> [Your goal]: Search the listing below for the word "What", and copy every line in which it turns up.
*-*-*
-- ==== Sys2Proof/Laws/KeepFrames.lean ====
section
/-!
SUPPORT. What the operations of Machine/Frames.lean keep of the view of Laws/Good.lean.
-/
namespace Sys2Proof.Laws

open Sys2Proof.Machine

variable {p : List Instr} {g : Grade × W64}

theorem enqueue_ok {s : _} {o : _} (h_s : Ok p g (view (s))) :
    Ok p g (view (Machine.enqueue s o)) := by
  unfold Machine.enqueue
  repeat' first
    | with_reducible assumption
    | with_reducible apply ok_foldl
    | with_reducible apply ok_foldl_fst
    | with_reducible apply ok_ite
    | with_reducible apply ok_ite_fst
    | with_reducible apply ok_ite_snd
    | intro _
    | split
    | (with_reducible refine ok_of_pair (by assumption) ?_)
    | (with_reducible refine ok_of_pair2 (by assumption) ?_)
    | (with_reducible refine ok_of_hres (by assumption) ?_)
    | (with_reducible refine ok_of_opt2 (by assumption) ?_)
    | (with_reducible refine ok_of_some (by assumption) ?_)
    | with_reducible refine ok_findSome _ ?_
    | (simp only [view_mk, view_eta])

theorem sendData_ok {s : _} {org : _} {pri : _} {a : _} (h_s : Ok p g (view (s))) :
    Ok p g (view (Machine.sendData s org pri a)) := by
  unfold Machine.sendData
  repeat' first
    | with_reducible assumption
    | with_reducible refine enqueue_ok ?_

end Sys2Proof.Laws
end

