theorem landBytes_ok {s : _} {a1 : _} {npa : _} {bs : _} (h_s : Ok p g (view (s))) :
    Ok p g (view (Machine.landBytes s a1 npa bs)) := by
  unfold Machine.landBytes
  repeat' first
    | with_reducible assumption
    | with_reducible refine touch_ok ?_
    | with_reducible refine respond_ok ?_
    | with_reducible refine wrN_ok ?_
    | with_reducible refine arrived_ok ?_
    | with_reducible apply ok_foldl
    | with_reducible apply ok_foldl_fst
    | with_reducible apply ok_ite
    | with_reducible apply ok_ite_fst
    | with_reducible apply ok_ite_snd
    | intro _
    | split
    | (with_reducible refine ok_of_pair (by assumption) ?_)

theorem portViol_ok {s : _} {a1 : _} {key : _} (h_s : Ok p g (view (s))) :
    Ok p g (view (Machine.portViol s a1 key)) := by
  unfold Machine.portViol
  repeat' first
    | with_reducible assumption
    | with_reducible refine State_setPort_ok ?_

theorem violate_ok {s : _} {a1 : _} {src : _} {q : _} {r : _} (h_s : Ok p g (view (s))) :
    Ok p g (view (Machine.violate s a1 src q r)) := by
  unfold Machine.violate
  repeat' first
    | with_reducible assumption
    | with_reducible refine portViol_ok ?_
    | with_reducible refine State_setPair_ok ?_
    | with_reducible apply ok_foldl
    | with_reducible apply ok_foldl_fst
    | with_reducible apply ok_ite
    | with_reducible apply ok_ite_fst
    | with_reducible apply ok_ite_snd
    | intro _
    | split

theorem drain_ok {apply : _} {a1 : _} {a2 : _} {a3 : _} (h_apply : ∀ v0 v1, Ok p g (view (v0)) → Ok p g (view (apply v0 v1))) (h_a2 : Ok p g (view (a2))) :
    Ok p g (view (Machine.drain apply a1 a2 a3)) := by
  induction a1 generalizing a2 with
  | zero => exact h_a2
  | succ n ih =>
    unfold drain
    refine ok_ite (fun _ => ih (State_setPair_ok h_a2)) fun _ => ?_
    split
    · exact ok_ite (fun _ => h_a2) fun _ => ih (h_apply _ _ (State_setPair_ok h_a2))
    · exact h_a2

theorem settlePair_ok {apply : _} {s : _} {src : _} (h_apply : ∀ v0 v1, Ok p g (view (v0)) → Ok p g (view (apply v0 v1))) (h_s : Ok p g (view (s))) :
    Ok p g (view (Machine.settlePair apply s src)) := by
  unfold Machine.settlePair
  repeat' first
    | with_reducible assumption
    | with_reducible refine drain_ok ?_ ?_
    | with_reducible refine State_setPair_ok ?_

theorem consumeSeq_ok {apply : _} {s : _} {src : _} {q : _} (h_apply : ∀ v0 v1, Ok p g (view (v0)) → Ok p g (view (apply v0 v1))) (h_s : Ok p g (view (s))) :
    Ok p g (view (Machine.consumeSeq apply s src q)) := by
  unfold Machine.consumeSeq
  repeat' first
    | with_reducible assumption
    | with_reducible refine settlePair_ok ?_ ?_
    | with_reducible refine State_setPair_ok ?_
    | with_reducible apply h_apply
    | with_reducible apply ok_foldl
    | with_reducible apply ok_foldl_fst
    | with_reducible apply ok_ite
    | with_reducible apply ok_ite_fst
    | with_reducible apply ok_ite_snd
    | intro _
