-- ==== Sys2Proof/Laws/KeepLaunch.lean ====
section
/-!
SUPPORT. What the operations of Machine/Launch.lean keep of the view of Laws/Good.lean.
-/
namespace Sys2Proof.Laws

open Sys2Proof.Machine

variable {p : List Instr} {g : Grade × W64}

theorem sendCtl_ok {s : _} {dst : _} {op : _} {subop : _} {arg : _} {off : _} {bs : _} (h_s : Ok p g (view (s))) :
    Ok p g (view (Machine.sendCtl s dst op subop arg off bs)) := by
  unfold Machine.sendCtl
  repeat' first
    | with_reducible assumption
    | with_reducible refine enqueue_ok ?_

theorem sendPrepare_ok {s : _} {m : _} {tree : _} {l : _} (h_s : Ok p g (view (s))) :
    Ok p g (view (Machine.sendPrepare s m tree l)) := by
  unfold Machine.sendPrepare
  repeat' first
    | with_reducible assumption
    | with_reducible refine sendCtl_ok ?_
    | with_reducible apply ok_foldl
    | with_reducible apply ok_foldl_fst
    | with_reducible apply ok_ite
    | with_reducible apply ok_ite_fst
    | with_reducible apply ok_ite_snd
    | intro _

theorem updPrep_ok {s : _} {f : _} (h_s : Ok p g (view (s))) :
    Ok p g (view (Machine.updPrep s f)) := by
  unfold Machine.updPrep
  repeat' first
    | with_reducible assumption
    | with_reducible apply ok_foldl
    | with_reducible apply ok_foldl_fst
    | with_reducible apply ok_ite
    | with_reducible apply ok_ite_fst
    | with_reducible apply ok_ite_snd
    | intro _
    | split
    | (with_reducible refine ok_of_pair (by assumption) ?_)
    | (with_reducible refine ok_of_pair2 (by assumption) ?_)
    | (with_reducible refine ok_of_hres (by assumption) ?_)
    | (with_reducible refine ok_of_opt2 (by assumption) ?_)
    | (with_reducible refine ok_of_some (by assumption) ?_)
    | with_reducible refine ok_findSome _ ?_
    | (simp only [view_mk, view_eta])

theorem sendCommit_ok {s : _} {m : _} (h_s : Ok p g (view (s))) :
    Ok p g (view (Machine.sendCommit s m)) := by
  unfold Machine.sendCommit
  repeat' first
    | with_reducible assumption
    | with_reducible refine sendCtl_ok ?_
    | with_reducible apply ok_foldl
    | with_reducible apply ok_foldl_fst
    | with_reducible apply ok_ite
    | with_reducible apply ok_ite_fst
    | with_reducible apply ok_ite_snd
    | intro _

theorem stopHarts_ok {s : _} (h_s : Ok p g (view (s))) :
    Ok p g (view (Machine.stopHarts s)) := by
  unfold Machine.stopHarts
  repeat' first
    | with_reducible assumption
    | with_reducible refine drainAll_ok ?_
    | with_reducible apply ok_foldl
    | with_reducible apply ok_foldl_fst
    | with_reducible apply ok_ite
    | with_reducible apply ok_ite_fst
    | with_reducible apply ok_ite_snd
    | intro _
    | split
    | (with_reducible refine ok_of_pair (by assumption) ?_)
    | (with_reducible refine ok_of_pair2 (by assumption) ?_)
    | (with_reducible refine ok_of_hres (by assumption) ?_)
    | (with_reducible refine ok_of_opt2 (by assumption) ?_)
    | (with_reducible refine ok_of_some (by assumption) ?_)
    | with_reducible refine ok_findSome _ ?_
    | (simp only [view_mk, view_eta])

theorem endJob_ok {s : _} (h_s : Ok p g (view (s))) :
    Ok p g (view (Machine.endJob s)) := by
  unfold Machine.endJob
  repeat' first
    | with_reducible assumption
    | with_reducible refine stopHarts_ok ?_
    | with_reducible refine repairAll_ok ?_
    | with_reducible apply ok_foldl
    | with_reducible apply ok_foldl_fst
    | with_reducible apply ok_ite
    | with_reducible apply ok_ite_fst
    | with_reducible apply ok_ite_snd
    | intro _
    | split
    | (with_reducible refine ok_of_pair (by assumption) ?_)
    | (with_reducible refine ok_of_pair2 (by assumption) ?_)
    | (with_reducible refine ok_of_hres (by assumption) ?_)
    | (with_reducible refine ok_of_opt2 (by assumption) ?_)
    | (with_reducible refine ok_of_some (by assumption) ?_)
    | with_reducible refine ok_findSome _ ?_
    | (simp only [view_mk, view_eta])

theorem abortInFl_ok {b : _} {q : _} {s : _} {f : _} (h_s : Ok p g (view (s))) :
    Ok p g (view (Machine.abortInFl b q s f)) := by
  unfold Machine.abortInFl
  repeat' first
    | with_reducible assumption
    | with_reducible refine State_setCtx_ok ?_
    | with_reducible refine finish_ok ?_
    | with_reducible refine dropEntries_ok ?_
    | with_reducible apply ok_foldl
    | with_reducible apply ok_foldl_fst
    | with_reducible apply ok_ite
    | with_reducible apply ok_ite_fst
    | with_reducible apply ok_ite_snd
    | intro _
    | split

theorem abortFrames_ok {s : _} {id : _} (h_s : Ok p g (view (s))) :
    Ok p g (view (Machine.abortFrames s id)) := by
  unfold Machine.abortFrames
  repeat' first
    | with_reducible assumption
    | with_reducible apply ok_foldl
    | with_reducible apply ok_foldl_fst
    | with_reducible apply ok_ite
    | with_reducible apply ok_ite_fst
    | with_reducible apply ok_ite_snd
    | intro _
    | split
    | (with_reducible refine ok_of_pair (by assumption) ?_)
    | (with_reducible refine ok_of_pair2 (by assumption) ?_)
    | (with_reducible refine ok_of_hres (by assumption) ?_)
    | (with_reducible refine ok_of_opt2 (by assumption) ?_)
    | (with_reducible refine ok_of_some (by assumption) ?_)
    | with_reducible refine ok_findSome _ ?_
    | (simp only [view_mk, view_eta])

theorem abortHedge_ok {s : _} {id : _} (h_s : Ok p g (view (s))) :
    Ok p g (view (Machine.abortHedge s id)) := by
  unfold Machine.abortHedge
  repeat' first
    | with_reducible assumption
    | with_reducible refine abortInFl_ok ?_
    | with_reducible refine abortFrames_ok ?_
    | with_reducible refine failOrigin_ok ?_
    | with_reducible apply ok_foldl
    | with_reducible apply ok_foldl_fst
    | with_reducible apply ok_ite
    | with_reducible apply ok_ite_fst
    | with_reducible apply ok_ite_snd
    | intro _
    | split

theorem layHedge_ok {failed : _} {s : _} {a2 : _} (h_s : Ok p g (view (s))) :
    Ok p g (view (Machine.layHedge failed s a2)) := by
  unfold Machine.layHedge
  repeat' first
    | with_reducible assumption
    | with_reducible refine abortHedge_ok ?_
    | with_reducible refine zeroWork_ok ?_
    | with_reducible refine updHedge_ok ?_
    | with_reducible apply ok_foldl
    | with_reducible apply ok_foldl_fst
    | with_reducible apply ok_ite
    | with_reducible apply ok_ite_fst
    | with_reducible apply ok_ite_snd
    | intro _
*-*-*
> [Response to the task]:
SUPPORT. What the operations of Machine/Frames.lean keep of the view of Laws/Good.lean.
SUPPORT. What the operations of Machine/Launch.lean keep of the view of Laws/Good.lean.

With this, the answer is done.